Shanthi Venkataraman

Investors can retain their holdings in JM Small & Mid-cap fund. Launched in April, the fund has been able to capitalise on the recent re-rating in mid-cap and small-cap stocks. JM Small & Mid-cap has delivered about 60 per cent in the last six months, figuring in the top quartile of performance rankings. Its benchmark, the CNX Midcap, trails the fund marginally with a return of 54 per cent during this period.

JM Small & Mid-cap defines mid-cap stocks as those with a market capitalisation that ranges between Rs 800 crore to Rs 8,000 crore. Small-cap stocks are defined as those with a market cap of less than Rs 800 crore. (These ranges are based on the current market cap of the last stock in the Nifty). The fund typically invests about 80 per cent in mid-cap stocks and about 20 per cent in small-cap stocks.

Suitability: JM Small & Mid-cap has a small asset base. This allows it to take big stakes in mid-cap stocks with low volumes without having to suffer impact costs, a problem that is faced by some of the larger funds in the category. It is, therefore, better placed to capture the full potential in the mid-cap and small-cap segment unlike larger funds, which may have a more restricted investment universe.

On the other hand, the concentrated nature of the portfolio heightens risks and exposes the fund to major mid-cap corrections of the kind witnessed in the last two years.

In any case, as a category, funds focussed on mid-cap and small-cap stocks are suitable only for investors with a high- risk appetite, given the heightened volatility and liquidity problems associated with these stocks.

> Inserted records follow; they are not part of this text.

/-- Blocks 0x08 and 0x09: placement, dispatch and custom operations (R264-R316): each command of the block, served, ends
in the state its description gives. Where the rules leave room it states the model's own choice (log entries 16, 33, 34,
36 and 55). -/
def Obligations.PlacerCommands : Prop :=
  ∀ (p : Packet) (s : State) (h : Head), s.taken p = h →
    (s.serves getPlacementCmd p → ∀ a, targetAxis? p h = some a → exec (.getPlacement p) s = .next (s.answered
        getPlacementCmd p h (pack [(1, a.place.tile), (1, a.place.core), (1, placeStateCode a.place.state), (1, if
        a.place.tile < 16 then hops (h.homeTile a) a.place.tile else 0), (1, a.place.hintKind), (1, a.place.hintState), (2,
        h.plannedTor a), (4, a.place.migrations), (6, a.place.lastCommit), (2, 0)]))) ∧
    (s.serves getTileLoadCmd p → exec (.getTileLoad p) s = .next (s.answered getTileLoadCmd p
        ({ h with compute := { h.compute with sagFactor := h.sagFactor, tiles := h.compute.tiles.map fun (x : Tile) => { x with uPeak := 0, preempts := 0 } } })
        (pack [(4, h.window), (1, h.sagFactor), (1, h.compute.shedLevel), (2, 0)] ++ (List.range 16).foldl (init := []) fun
        acc t => acc ++ pack [(1, tileStateCode (h.tile t).state), (1, 0), (1, ((h.tile t).slots.filter
        TerrainSlot.inUse).length), (1, flag (h.tile t).weightRaised 0 + flag (h.tile t).placeShort 1), (2, ((List.range
        4).map fun c => h.coreLoad t c).foldl max 0), (2, h.engineLoad t), (1, (h.tile t).uLast), (1, (h.tile t).uPeak), (2,
        (h.tile t).preempts), (2, (h.tile t).commits), (2, (h.onTile t).length)]))) ∧
    (s.serves setAffinityCmd p → exec (.setAffinity p) s = .next (s.answered setAffinityCmd p
        ({ (h.setPlace (p.target % 4096) fun x => { x with hintKind := pu p 4 1, hintOther := pu p 6 2, hintState := 0 }) with compute := { h.compute with changed := true } })
        [])) ∧
    (s.serves setDispatchCmd p → exec (.setDispatch p) s = .next (s.answered setDispatchCmd p
        ({ h with compute := { h.compute with weights := setAt p.target (fun _ => some (pu p 0 1)) h.compute.weights, delivery := setAt p.target (fun _ => some (pu p 1 1 = 1)) h.compute.delivery } })
        [])) ∧
    (s.serves setPlacerCmd p → exec (.setPlacer p) s = .next (s.answered setPlacerCmd p
        ({ h with compute := { h.compute with placeCapNext := some (pu p 0 1), shedHigh := pu p 1 1, shedLow := pu p 2 1, leadTime := pu p 4 2, windowWords := pu p 6 2, restoreMs := pu p 8 2, rehomeGap := pu p 10 2 } })
        [])) ∧
    (s.serves getModuleCmd p → ∀ m, h.module? p.target = some m → exec (.getModule p) s = .next (s.answered getModuleCmd p h
        (pack [(1, flag m.massif 0), (1, m.entries.length), (2, m.holdoff), (4, m.version), (4, m.bytes), (2, h.attachedCount
        m.id), (1, m.keySlot), (1, flag m.byCommand 0), (4, m.faults), (4, 0)]))) ∧
    (s.serves loadModuleCmd p → ∀ total file, addChunks (loadOf p h) (chunks p) = some (total, file) → file.length ≠ total →
        exec (.loadModule p) s = .next (s.answered loadModuleCmd p
        ({ h with compute := { h.compute with loading := some (p.target, total, file, h.now) } }) [])) ∧
    (s.serves loadModuleCmd p → s.room p → ∀ total file e, addChunks (loadOf p h) (chunks p) = some (total, file) →
        file.length = total → Head.finishModule { h with compute := { h.compute with loading := none } } p file = e → exec
        (.loadModule p) s = .next (s.accepted loadModuleCmd p e.head [] .moduleChecked e.final)) ∧
    (s.serves deleteModuleCmd p → exec (.deleteModule p) s = .next (s.answered deleteModuleCmd p
        ({ h with compute := { h.compute with modules := h.compute.modules.filter fun m => m.id ≠ p.target } }) [])) ∧
    (s.serves attachOperationCmd p → ∀ m e, attachEntry? p h = some (m, e) → exec (.attachOperation p) s = .next (s.answered
        attachOperationCmd p
        ({ (h.setAxis (p.target % 4096) fun a => a.attach m e (pu p 6 1)) with compute := { h.compute with changed := true } })
        [])) ∧
    (s.serves detachOperationCmd p → exec (.detachOperation p) s = .next (s.answered detachOperationCmd p
        ({ (h.setAxis (p.target % 4096) fun a => { a with hooks := a.hooks.filter fun x => x.hook ≠ pu p 4 1 }) with compute := { h.compute with changed := true } })
        []))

For those who do have an aggressive risk appetite however, JM Small & Mid-cap might be a suitable choice. There are currently not many open-end offerings in the mid-cap category that have a dedicated allocation to small-cap stocks. Most small-cap funds are close-ended, offering limited exit options.

Performance: JM Small & Mid-cap has performed well in the short time-frame since its launch. The fund has managed a strong performance despite encountering significant redemption pressure in the last couple of months. (Despite a 67 per cent appreciation in its NAV since launch, its asset base has remained at about the same levels). This seems to have forced the fund to prune holdings from about 25 stocks in June to 17 in November.

The fund booked profit in stocks where there had been a significant run-up in prices, such as Greenply Industries, Era Construction, Apar Industries and Sanghvi Movers. Stocks such as Nagarjuna Construction, Sintex Industries, Gitanjali Gems and Hanung Toys are some other mid-cap favourites that figure prominently in the portfolio.

While its performance has outpaced most other mid-cap funds during this period, investors can wait to evaluate the fund over a longer period before contemplating new exposure.

Portfolio overview: The portfolio is heavily concentrated with the top five stocks alone accounting for 42 per cent of the assets. Hanung Toys, which had a 4.5 per cent share in the portfolio in June, is now the top holding in the fund, accounting for 10.5 per cent of the assets. Bombay Rayon Fashions and House of Pearl Fashions are other textile stocks in the portfolio.

This is interesting, as the market has ignored the textile sector for a long time now. However, the fund does not display any sector bias in particular and appears to follow a bottom-up approach.